> _Action item_
Transcribe the lines from the start of the data below through the line with "s.each data.zipIdx (fun e s =>", word for word and nothing more.

++++++++++++++++++++

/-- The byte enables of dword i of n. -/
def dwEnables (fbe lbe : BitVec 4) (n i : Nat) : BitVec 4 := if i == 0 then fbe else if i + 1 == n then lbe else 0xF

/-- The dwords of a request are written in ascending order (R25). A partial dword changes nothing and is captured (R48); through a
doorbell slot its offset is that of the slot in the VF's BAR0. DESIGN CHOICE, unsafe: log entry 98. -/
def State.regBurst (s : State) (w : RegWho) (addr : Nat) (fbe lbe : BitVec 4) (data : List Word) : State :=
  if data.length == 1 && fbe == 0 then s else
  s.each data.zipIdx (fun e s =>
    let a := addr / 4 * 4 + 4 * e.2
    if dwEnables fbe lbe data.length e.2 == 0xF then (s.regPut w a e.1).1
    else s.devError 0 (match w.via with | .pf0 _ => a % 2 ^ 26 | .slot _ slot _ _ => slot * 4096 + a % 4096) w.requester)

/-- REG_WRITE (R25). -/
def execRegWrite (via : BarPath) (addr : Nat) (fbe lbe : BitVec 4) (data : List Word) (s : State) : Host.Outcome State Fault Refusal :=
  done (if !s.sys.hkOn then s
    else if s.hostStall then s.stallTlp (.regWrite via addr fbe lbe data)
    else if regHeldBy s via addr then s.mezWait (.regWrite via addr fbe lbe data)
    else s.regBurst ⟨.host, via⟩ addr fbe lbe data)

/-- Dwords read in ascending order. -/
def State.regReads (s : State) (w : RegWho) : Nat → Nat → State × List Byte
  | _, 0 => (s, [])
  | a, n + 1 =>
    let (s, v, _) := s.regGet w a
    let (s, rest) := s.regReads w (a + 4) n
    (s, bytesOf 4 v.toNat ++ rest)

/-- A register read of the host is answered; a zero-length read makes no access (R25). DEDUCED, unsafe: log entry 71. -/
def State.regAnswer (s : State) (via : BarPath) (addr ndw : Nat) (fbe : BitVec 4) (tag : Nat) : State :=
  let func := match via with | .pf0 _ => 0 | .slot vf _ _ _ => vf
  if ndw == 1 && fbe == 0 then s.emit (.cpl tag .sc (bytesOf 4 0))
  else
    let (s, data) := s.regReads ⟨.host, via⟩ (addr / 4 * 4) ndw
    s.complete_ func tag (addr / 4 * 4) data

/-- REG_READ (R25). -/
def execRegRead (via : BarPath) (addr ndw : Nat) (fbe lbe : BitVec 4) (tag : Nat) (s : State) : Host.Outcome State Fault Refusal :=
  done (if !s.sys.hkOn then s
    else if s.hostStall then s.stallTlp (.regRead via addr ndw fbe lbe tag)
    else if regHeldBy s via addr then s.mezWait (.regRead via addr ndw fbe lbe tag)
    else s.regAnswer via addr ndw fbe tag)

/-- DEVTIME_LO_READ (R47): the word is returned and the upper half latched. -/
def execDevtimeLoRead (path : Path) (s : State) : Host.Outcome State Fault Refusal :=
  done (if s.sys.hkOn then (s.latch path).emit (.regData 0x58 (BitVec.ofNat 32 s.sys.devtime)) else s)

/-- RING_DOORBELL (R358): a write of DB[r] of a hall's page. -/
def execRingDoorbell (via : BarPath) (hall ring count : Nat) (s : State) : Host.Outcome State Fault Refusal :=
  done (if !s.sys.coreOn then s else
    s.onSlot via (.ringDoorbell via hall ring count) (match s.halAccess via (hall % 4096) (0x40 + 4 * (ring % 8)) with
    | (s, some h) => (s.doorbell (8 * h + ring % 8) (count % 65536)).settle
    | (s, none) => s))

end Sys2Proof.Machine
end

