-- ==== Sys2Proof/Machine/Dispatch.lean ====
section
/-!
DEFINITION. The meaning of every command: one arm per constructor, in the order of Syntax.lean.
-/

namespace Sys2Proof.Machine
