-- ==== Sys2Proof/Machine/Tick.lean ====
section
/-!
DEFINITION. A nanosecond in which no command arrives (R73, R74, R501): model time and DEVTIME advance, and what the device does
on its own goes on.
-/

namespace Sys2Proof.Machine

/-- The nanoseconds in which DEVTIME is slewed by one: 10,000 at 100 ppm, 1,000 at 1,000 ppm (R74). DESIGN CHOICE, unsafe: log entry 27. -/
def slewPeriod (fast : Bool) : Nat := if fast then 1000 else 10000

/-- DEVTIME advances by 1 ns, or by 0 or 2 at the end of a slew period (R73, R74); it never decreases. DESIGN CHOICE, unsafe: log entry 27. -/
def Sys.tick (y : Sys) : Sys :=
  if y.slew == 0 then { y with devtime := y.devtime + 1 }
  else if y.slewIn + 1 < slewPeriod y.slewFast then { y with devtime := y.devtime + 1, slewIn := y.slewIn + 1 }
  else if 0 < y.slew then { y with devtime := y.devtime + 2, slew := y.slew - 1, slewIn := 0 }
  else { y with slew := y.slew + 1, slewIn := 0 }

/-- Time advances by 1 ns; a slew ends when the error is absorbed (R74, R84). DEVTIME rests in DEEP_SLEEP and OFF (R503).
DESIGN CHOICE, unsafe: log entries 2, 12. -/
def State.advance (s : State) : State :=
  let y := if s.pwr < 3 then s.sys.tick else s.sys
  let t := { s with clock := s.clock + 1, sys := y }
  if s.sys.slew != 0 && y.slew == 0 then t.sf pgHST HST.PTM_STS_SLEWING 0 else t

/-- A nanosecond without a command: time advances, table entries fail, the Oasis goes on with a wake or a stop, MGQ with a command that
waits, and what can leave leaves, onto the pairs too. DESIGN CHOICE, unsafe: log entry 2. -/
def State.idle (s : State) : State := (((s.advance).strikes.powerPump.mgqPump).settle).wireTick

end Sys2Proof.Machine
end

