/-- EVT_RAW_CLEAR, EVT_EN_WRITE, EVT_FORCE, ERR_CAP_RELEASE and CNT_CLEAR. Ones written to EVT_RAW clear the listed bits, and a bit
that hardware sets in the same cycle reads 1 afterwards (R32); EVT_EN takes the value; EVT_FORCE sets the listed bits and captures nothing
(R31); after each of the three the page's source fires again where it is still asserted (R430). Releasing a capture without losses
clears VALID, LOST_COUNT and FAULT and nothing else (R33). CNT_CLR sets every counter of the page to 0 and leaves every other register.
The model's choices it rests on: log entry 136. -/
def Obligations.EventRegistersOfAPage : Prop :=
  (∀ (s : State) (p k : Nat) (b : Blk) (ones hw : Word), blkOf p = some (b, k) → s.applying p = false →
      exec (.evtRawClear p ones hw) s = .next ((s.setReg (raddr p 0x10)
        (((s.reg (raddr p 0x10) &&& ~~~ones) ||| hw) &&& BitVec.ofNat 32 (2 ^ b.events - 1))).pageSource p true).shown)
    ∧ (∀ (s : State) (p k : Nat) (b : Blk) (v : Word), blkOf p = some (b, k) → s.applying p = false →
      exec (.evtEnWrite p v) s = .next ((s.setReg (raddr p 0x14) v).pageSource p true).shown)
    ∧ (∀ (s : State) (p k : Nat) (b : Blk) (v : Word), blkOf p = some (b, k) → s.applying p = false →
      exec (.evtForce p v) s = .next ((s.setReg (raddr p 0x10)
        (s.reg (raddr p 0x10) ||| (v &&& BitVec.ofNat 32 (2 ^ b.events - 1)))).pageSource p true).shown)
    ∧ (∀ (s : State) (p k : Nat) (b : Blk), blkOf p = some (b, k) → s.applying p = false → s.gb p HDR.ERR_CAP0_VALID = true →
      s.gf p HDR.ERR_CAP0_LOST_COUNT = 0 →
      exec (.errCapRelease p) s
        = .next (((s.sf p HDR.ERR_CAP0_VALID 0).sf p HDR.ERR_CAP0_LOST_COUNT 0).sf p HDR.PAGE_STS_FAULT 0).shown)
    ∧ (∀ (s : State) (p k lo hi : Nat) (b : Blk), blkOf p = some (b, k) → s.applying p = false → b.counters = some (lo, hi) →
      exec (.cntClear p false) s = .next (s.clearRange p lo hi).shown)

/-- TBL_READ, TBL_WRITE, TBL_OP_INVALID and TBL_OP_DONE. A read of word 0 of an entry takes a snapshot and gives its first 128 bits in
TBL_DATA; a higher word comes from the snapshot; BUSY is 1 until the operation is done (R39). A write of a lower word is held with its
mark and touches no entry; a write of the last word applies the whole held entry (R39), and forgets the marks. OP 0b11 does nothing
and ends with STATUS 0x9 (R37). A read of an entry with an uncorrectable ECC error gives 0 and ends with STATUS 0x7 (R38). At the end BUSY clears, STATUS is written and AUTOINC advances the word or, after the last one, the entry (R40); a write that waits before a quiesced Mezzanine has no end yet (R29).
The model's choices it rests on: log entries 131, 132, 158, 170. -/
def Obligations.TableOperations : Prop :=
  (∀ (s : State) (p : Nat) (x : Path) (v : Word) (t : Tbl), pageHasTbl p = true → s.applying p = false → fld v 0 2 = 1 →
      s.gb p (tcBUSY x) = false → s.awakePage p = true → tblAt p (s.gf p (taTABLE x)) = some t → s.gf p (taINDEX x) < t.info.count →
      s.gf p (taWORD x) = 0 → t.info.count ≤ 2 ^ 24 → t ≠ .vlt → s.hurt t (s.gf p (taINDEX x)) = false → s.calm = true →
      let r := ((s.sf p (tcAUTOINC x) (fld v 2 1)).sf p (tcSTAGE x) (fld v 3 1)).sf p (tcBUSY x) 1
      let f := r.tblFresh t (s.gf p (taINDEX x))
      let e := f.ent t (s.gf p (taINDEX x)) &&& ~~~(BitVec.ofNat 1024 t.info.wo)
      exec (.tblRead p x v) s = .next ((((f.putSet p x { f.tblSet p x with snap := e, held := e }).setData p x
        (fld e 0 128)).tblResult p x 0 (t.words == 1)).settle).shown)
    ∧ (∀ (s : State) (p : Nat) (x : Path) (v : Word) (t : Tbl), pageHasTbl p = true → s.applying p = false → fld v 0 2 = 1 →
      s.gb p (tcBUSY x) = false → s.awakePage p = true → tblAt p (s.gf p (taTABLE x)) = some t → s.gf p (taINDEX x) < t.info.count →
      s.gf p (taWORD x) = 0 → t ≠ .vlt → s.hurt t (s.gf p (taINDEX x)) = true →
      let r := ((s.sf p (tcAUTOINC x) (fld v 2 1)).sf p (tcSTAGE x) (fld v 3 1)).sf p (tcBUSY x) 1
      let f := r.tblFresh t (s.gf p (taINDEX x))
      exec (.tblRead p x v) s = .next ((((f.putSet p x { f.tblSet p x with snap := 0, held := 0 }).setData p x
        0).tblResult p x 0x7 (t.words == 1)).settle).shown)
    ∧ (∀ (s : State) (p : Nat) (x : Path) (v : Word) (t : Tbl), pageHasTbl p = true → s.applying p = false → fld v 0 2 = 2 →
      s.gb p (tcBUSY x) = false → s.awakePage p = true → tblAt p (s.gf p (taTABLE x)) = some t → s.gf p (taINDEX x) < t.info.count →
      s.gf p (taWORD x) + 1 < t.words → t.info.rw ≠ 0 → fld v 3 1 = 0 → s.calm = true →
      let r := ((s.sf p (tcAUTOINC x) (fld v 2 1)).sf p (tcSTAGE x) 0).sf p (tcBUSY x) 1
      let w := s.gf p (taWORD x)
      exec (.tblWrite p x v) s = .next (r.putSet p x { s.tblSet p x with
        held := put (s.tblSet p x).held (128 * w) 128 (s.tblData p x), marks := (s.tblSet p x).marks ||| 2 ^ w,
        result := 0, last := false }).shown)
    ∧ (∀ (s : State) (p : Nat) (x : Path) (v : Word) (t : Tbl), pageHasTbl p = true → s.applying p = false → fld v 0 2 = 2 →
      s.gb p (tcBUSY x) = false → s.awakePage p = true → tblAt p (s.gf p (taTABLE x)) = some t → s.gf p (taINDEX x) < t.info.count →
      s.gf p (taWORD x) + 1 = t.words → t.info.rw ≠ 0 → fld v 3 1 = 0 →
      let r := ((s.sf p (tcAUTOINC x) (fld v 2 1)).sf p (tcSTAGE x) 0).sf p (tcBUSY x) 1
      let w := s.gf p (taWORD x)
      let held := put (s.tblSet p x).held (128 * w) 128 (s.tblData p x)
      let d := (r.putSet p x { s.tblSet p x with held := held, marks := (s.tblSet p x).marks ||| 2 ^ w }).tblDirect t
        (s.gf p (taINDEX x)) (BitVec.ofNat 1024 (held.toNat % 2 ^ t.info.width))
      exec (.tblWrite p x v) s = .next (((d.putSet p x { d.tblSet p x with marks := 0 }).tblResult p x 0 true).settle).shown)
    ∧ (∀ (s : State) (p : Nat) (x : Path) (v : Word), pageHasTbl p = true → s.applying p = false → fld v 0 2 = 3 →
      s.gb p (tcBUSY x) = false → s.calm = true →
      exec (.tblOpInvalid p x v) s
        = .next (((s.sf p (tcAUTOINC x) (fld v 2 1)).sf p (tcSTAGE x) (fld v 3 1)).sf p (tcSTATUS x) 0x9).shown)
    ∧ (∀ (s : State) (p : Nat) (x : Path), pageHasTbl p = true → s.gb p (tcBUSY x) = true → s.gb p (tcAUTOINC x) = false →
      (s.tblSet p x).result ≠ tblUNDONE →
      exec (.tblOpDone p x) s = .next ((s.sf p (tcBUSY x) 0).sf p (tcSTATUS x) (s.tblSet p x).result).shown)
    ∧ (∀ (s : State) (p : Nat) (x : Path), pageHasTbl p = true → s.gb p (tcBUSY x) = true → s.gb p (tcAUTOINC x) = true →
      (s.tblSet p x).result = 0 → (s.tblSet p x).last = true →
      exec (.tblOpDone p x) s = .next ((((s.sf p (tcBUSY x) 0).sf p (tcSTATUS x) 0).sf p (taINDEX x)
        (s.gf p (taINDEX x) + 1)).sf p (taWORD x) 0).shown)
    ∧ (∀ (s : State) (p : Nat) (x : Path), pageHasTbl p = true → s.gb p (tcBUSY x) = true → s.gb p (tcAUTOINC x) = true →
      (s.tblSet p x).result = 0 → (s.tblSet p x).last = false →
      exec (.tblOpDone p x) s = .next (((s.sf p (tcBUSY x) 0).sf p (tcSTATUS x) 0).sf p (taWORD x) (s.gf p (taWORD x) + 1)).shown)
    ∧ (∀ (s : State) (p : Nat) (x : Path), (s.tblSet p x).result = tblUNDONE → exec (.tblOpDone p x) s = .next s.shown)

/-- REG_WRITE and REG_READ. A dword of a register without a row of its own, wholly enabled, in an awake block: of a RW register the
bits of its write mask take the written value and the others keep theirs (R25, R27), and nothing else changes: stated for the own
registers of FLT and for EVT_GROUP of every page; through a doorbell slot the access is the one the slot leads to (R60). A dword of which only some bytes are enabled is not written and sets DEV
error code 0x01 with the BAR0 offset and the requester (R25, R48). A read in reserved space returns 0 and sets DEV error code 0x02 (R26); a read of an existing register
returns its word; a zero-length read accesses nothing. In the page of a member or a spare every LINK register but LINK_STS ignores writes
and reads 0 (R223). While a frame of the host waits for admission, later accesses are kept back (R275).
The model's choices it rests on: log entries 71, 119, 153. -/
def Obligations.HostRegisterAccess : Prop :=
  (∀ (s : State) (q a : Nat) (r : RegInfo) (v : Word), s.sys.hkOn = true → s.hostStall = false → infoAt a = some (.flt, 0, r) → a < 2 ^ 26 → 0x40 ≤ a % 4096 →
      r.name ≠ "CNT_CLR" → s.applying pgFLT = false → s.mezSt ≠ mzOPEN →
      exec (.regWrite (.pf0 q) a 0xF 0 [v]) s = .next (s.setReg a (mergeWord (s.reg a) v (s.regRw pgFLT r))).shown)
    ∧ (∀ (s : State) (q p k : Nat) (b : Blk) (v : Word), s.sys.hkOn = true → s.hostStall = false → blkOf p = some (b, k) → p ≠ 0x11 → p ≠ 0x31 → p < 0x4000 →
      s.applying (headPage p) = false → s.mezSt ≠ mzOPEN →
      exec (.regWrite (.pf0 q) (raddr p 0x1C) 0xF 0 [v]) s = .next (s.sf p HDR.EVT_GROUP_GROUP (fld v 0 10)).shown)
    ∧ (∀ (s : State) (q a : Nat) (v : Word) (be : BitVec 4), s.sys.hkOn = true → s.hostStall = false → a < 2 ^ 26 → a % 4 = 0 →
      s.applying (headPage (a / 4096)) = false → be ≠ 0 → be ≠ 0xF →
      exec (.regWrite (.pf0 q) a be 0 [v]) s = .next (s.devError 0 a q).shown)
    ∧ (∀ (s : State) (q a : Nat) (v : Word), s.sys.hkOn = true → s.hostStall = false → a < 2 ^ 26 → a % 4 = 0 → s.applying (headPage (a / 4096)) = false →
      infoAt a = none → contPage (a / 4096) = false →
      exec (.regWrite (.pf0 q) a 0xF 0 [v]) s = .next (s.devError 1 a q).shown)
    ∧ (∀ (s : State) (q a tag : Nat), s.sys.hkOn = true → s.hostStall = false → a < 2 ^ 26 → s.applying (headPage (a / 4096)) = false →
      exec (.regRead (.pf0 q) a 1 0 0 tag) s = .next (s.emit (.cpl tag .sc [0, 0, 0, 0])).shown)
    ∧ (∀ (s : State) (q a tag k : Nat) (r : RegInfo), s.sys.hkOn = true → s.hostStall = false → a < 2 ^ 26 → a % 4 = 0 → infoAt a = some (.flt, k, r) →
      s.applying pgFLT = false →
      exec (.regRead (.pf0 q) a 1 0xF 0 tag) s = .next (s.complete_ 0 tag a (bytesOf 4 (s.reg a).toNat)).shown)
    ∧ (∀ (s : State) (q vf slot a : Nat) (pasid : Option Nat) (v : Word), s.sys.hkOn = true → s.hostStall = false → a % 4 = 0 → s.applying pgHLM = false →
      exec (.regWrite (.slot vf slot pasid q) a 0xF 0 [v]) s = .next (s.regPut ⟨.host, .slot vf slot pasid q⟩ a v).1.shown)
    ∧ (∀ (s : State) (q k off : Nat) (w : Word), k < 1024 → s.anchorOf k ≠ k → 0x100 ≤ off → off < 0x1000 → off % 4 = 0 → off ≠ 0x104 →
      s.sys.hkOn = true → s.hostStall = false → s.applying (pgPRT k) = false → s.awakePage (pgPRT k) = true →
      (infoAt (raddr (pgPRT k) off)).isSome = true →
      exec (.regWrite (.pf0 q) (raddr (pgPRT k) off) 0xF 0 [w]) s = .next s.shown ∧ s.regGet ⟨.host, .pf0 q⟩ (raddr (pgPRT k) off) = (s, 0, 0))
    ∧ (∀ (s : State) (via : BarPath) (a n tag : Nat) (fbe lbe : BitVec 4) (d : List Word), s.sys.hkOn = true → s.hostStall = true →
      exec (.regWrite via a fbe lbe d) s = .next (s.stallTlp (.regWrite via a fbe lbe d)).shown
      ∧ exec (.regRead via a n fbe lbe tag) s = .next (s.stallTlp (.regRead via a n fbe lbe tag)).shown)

++++++++++++++++++++

> _Output_
/-- The byte enables of dword i of n. -/
def dwEnables (fbe lbe : BitVec 4) (n i : Nat) : BitVec 4 := if i == 0 then fbe else if i + 1 == n then lbe else 0xF

/-- The dwords of a request are written in ascending order (R25). A partial dword changes nothing and is captured (R48); through a
doorbell slot its offset is that of the slot in the VF's BAR0. DESIGN CHOICE, unsafe: log entry 98. -/
def State.regBurst (s : State) (w : RegWho) (addr : Nat) (fbe lbe : BitVec 4) (data : List Word) : State :=
  if data.length == 1 && fbe == 0 then s else
  s.each data.zipIdx (fun e s =>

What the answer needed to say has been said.